Le dérèglement du croire qui engendre la toute-puissance destructrice du dialogue
Lorsque le dialogue homme/femme est vécu dans l’inégalité et que l’homme lui-même exerce sa toute-puissance sur sa compagne, l’attitude religieuse s’en trouve perturbée. La toute-puissance de l’homme engendre la toute-puissance de Dieu et le contenu de la foi court le risque d’être vécu comme une injonction qui ne peut être soumis à la discussion ou à la réflexion. Il en arrive à s’imposer contre l’évidence même de la réalité et du réel. A un moment donné, il est nécessaire de décrocher du croire pour accueillir la lumière toujours nouvelle de l’autre et de l’Autre. Mais pour passer du croire à l’accueil de la lumière, il faudrait que le jeu du masculin et du féminin puisse s’effectuer normalement, le féminin favorisant l’attitude d’accueil et de réceptivité. Ainsi la violence qu’engendre une relation inégalitaire entre les hommes et les femmes risque, à tout moment, d’être transférée non seulement dans la relation avec l’autre mais aussi dans la relation avec le Dieu des croyants.

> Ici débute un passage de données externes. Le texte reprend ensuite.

-- ==== Sys2Proof/Laws/CanonStation.lean ====
section
/-! SUPPORT. Every operation keeps a half in canonical form (Canon, Safety.lean): the League, time, role, power, Scruple and boot operations.
One lemma per operation, in the order of the model. -/
namespace Sys2Proof.Machine
set_option linter.all false
set_option maxHeartbeats 400000

/-! ### TimeOps.lean -/

theorem Half.newSegment_canon {hid : HalfId} {tk : Prop} (x : Half) (rho : Int) (hk : Canon hid tk x.regs x.id x.fc.fifo x.ts.fifos x.can.ram x.dsp.staging x.role.takeover) :
    Canon hid tk (Half.newSegment x rho).regs (Half.newSegment x rho).id (Half.newSegment x rho).fc.fifo (Half.newSegment x rho).ts.fifos (Half.newSegment x rho).can.ram (Half.newSegment x rho).dsp.staging (Half.newSegment x rho).role.takeover := by
  unfold Half.newSegment
  grind +splitImp []
theorem Half.setRate_canon {hid : HalfId} {tk : Prop} (x : Half) (r : Int) (lim : Bool) (hk : Canon hid tk x.regs x.id x.fc.fifo x.ts.fifos x.can.ram x.dsp.staging x.role.takeover) :
    Canon hid tk (Half.setRate x r lim).regs (Half.setRate x r lim).id (Half.setRate x r lim).fc.fifo (Half.setRate x r lim).ts.fifos (Half.setRate x r lim).can.ram (Half.setRate x r lim).dsp.staging (Half.setRate x r lim).role.takeover := by
  unfold Half.setRate
  grind +splitImp [Half.wr_canon, Half.setBit_canon, Half.newSegment_canon]
theorem Half.setServo_canon {hid : HalfId} {tk : Prop} (x : Half) (st : Nat) (hk : Canon hid tk x.regs x.id x.fc.fifo x.ts.fifos x.can.ram x.dsp.staging x.role.takeover) :
    Canon hid tk (Half.setServo x st).regs (Half.setServo x st).id (Half.setServo x st).fc.fifo (Half.setServo x st).ts.fifos (Half.setServo x st).can.ram (Half.setServo x st).dsp.staging (Half.setServo x st).role.takeover := by
  unfold Half.setServo
  grind +splitImp [Half.tsIrq_canon, Half.setFld_canon]
theorem Half.phaseStep_canon {hid : HalfId} {tk : Prop} (x : Half) (d : DWord) (hk : Canon hid tk x.regs x.id x.fc.fifo x.ts.fifos x.can.ram x.dsp.staging x.role.takeover) :
    Canon hid tk (Half.phaseStep x d).regs (Half.phaseStep x d).id (Half.phaseStep x d).fc.fifo (Half.phaseStep x d).ts.fifos (Half.phaseStep x d).can.ram (Half.phaseStep x d).dsp.staging (Half.phaseStep x d).role.takeover := by
  unfold Half.phaseStep
  have H := hk
  obtain ⟨h1, h2, h3, h4, h5⟩ := H
  have H : Canon hid tk x.regs x.id x.fc.fifo (x.ts.fifos.map fun p => (p.1, p.2.map fun c => { c with stepped := true })) x.can.ram x.dsp.staging x.role.takeover := ⟨h1, h2, h3, CapsOk_map h4 _, h5⟩
  dsimp only
  generalize x.ts.fifos.map _ = q at H ⊢
  grind +splitImp [Half.setBit_canon, Half.tsIrq_canon, Half.setFld_canon, Half.newSegment_canon]
theorem Half.servoState_canon {hid : HalfId} {tk : Prop} (x : Half) (small : Bool) (hk : Canon hid tk x.regs x.id x.fc.fifo x.ts.fifos x.can.ram x.dsp.staging x.role.takeover) :
    Canon hid tk (Half.servoState x small).regs (Half.servoState x small).id (Half.servoState x small).fc.fifo (Half.servoState x small).ts.fifos (Half.servoState x small).can.ram (Half.servoState x small).dsp.staging (Half.servoState x small).role.takeover := by
  unfold Half.servoState
  grind +splitImp [Half.when_canon, Half.setBit_canon, Half.setServo_canon]
theorem Half.servoRate_canon {hid : HalfId} {tk : Prop} (x : Half) (p : Int) (lim : Bool) (hk : Canon hid tk x.regs x.id x.fc.fifo x.ts.fifos x.can.ram x.dsp.staging x.role.takeover) :
    Canon hid tk (Half.servoRate x p lim).regs (Half.servoRate x p lim).id (Half.servoRate x p lim).fc.fifo (Half.servoRate x p lim).ts.fifos (Half.servoRate x p lim).can.ram (Half.servoRate x p lim).dsp.staging (Half.servoRate x p lim).role.takeover := by
  unfold Half.servoRate
  grind +splitImp [Half.setRate_canon]
theorem Half.applyOffset_canon {hid : HalfId} {tk : Prop} (x : Half) (theta : Int) (stepAllowed force : Bool) (hk : Canon hid tk x.regs x.id x.fc.fifo x.ts.fifos x.can.ram x.dsp.staging x.role.takeover) :
    Canon hid tk (Half.applyOffset x theta stepAllowed force).regs (Half.applyOffset x theta stepAllowed force).id (Half.applyOffset x theta stepAllowed force).fc.fifo (Half.applyOffset x theta stepAllowed force).ts.fifos (Half.applyOffset x theta stepAllowed force).can.ram (Half.applyOffset x theta stepAllowed force).dsp.staging (Half.applyOffset x theta stepAllowed force).role.takeover := by
  unfold Half.applyOffset
  grind +splitImp [Half.servoState_canon, Half.free_canon, Half.servoRate_canon, Half.phaseStep_canon]
theorem Half.capture_canon {hid : HalfId} {tk : Prop} (x : Half) (fifo : Nat) (rising halfNs : Bool) (hk : Canon hid tk x.regs x.id x.fc.fifo x.ts.fifos x.can.ram x.dsp.staging x.role.takeover) :
    Canon hid tk (Half.capture x fifo rising halfNs).regs (Half.capture x fifo rising halfNs).id (Half.capture x fifo rising halfNs).fc.fifo (Half.capture x fifo rising halfNs).ts.fifos (Half.capture x fifo rising halfNs).can.ram (Half.capture x fifo rising halfNs).dsp.staging (Half.capture x fifo rising halfNs).role.takeover := by
  unfold Half.capture
  have H := hk
  obtain ⟨h1, h2, h3, h4, h5⟩ := H
  have hg := CapsOk_get h4 fifo
  have H : ∀ l : List Capture, l.length ≤ 64 → Canon hid tk x.regs x.id x.fc.fifo (x.ts.fifos.put fifo l) x.can.ram x.dsp.staging x.role.takeover := fun l hl => ⟨h1, h2, h3, CapsOk_put h4 fifo hl, h5⟩
  grind +splitImp [Half.setBit_canon, Half.tsIrq_canon]
theorem Half.setSource_canon {hid : HalfId} {tk : Prop} (x : Half) (src : Nat) (hk : Canon hid tk x.regs x.id x.fc.fifo x.ts.fifos x.can.ram x.dsp.staging x.role.takeover) :
    Canon hid tk (Half.setSource x src).regs (Half.setSource x src).id (Half.setSource x src).fc.fifo (Half.setSource x src).ts.fifos (Half.setSource x src).can.ram (Half.setSource x src).dsp.staging (Half.setSource x src).role.takeover := by
  unfold Half.setSource
  grind +splitImp [Half.servoRate_canon, Half.setServo_canon]
theorem Half.selectSource_canon {hid : HalfId} {tk : Prop} (x : Half) (src : Nat) (hk : Canon hid tk x.regs x.id x.fc.fifo x.ts.fifos x.can.ram x.dsp.staging x.role.takeover) :
    Canon hid tk (Half.selectSource x src).regs (Half.selectSource x src).id (Half.selectSource x src).fc.fifo (Half.selectSource x src).ts.fifos (Half.selectSource x src).can.ram (Half.selectSource x src).dsp.staging (Half.selectSource x src).role.takeover := by
  unfold Half.selectSource
  grind +splitImp [Half.setServo_canon, Half.setSource_canon, Half.servoRate_canon]
theorem Half.leaveSource4_canon {hid : HalfId} {tk : Prop} (x : Half) (hk : Canon hid tk x.regs x.id x.fc.fifo x.ts.fifos x.can.ram x.dsp.staging x.role.takeover) :
    Canon hid tk (Half.leaveSource4 x).regs (Half.leaveSource4 x).id (Half.leaveSource4 x).fc.fifo (Half.leaveSource4 x).ts.fifos (Half.leaveSource4 x).can.ram (Half.leaveSource4 x).dsp.staging (Half.leaveSource4 x).role.takeover := by
  unfold Half.leaveSource4
  grind +splitImp [Half.setSource_canon]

La construction d’un sujet ouvert à toutes les femmes et à tous les hommes
A terme, dans le jeu du dialogue, ce qui est en cause, c’est la construction d’un sujet ouvert non seulement à une femme ou à un homme, mais à toutes les femmes et à tous les hommes. La relation singulière, amicale ou amoureuse, suppose en effet la possibilité d’un dialogue universel, qui n’exclut aucune femme et aucun homme. Sans doute s’agit-il d’un but à atteindre, qui va demander une vie entière. En aucun cas, il ne pourra être atteint si le dialogue initial homme/femme est bloqué et soumis à la violence à cause d’un rapport inégalitaire.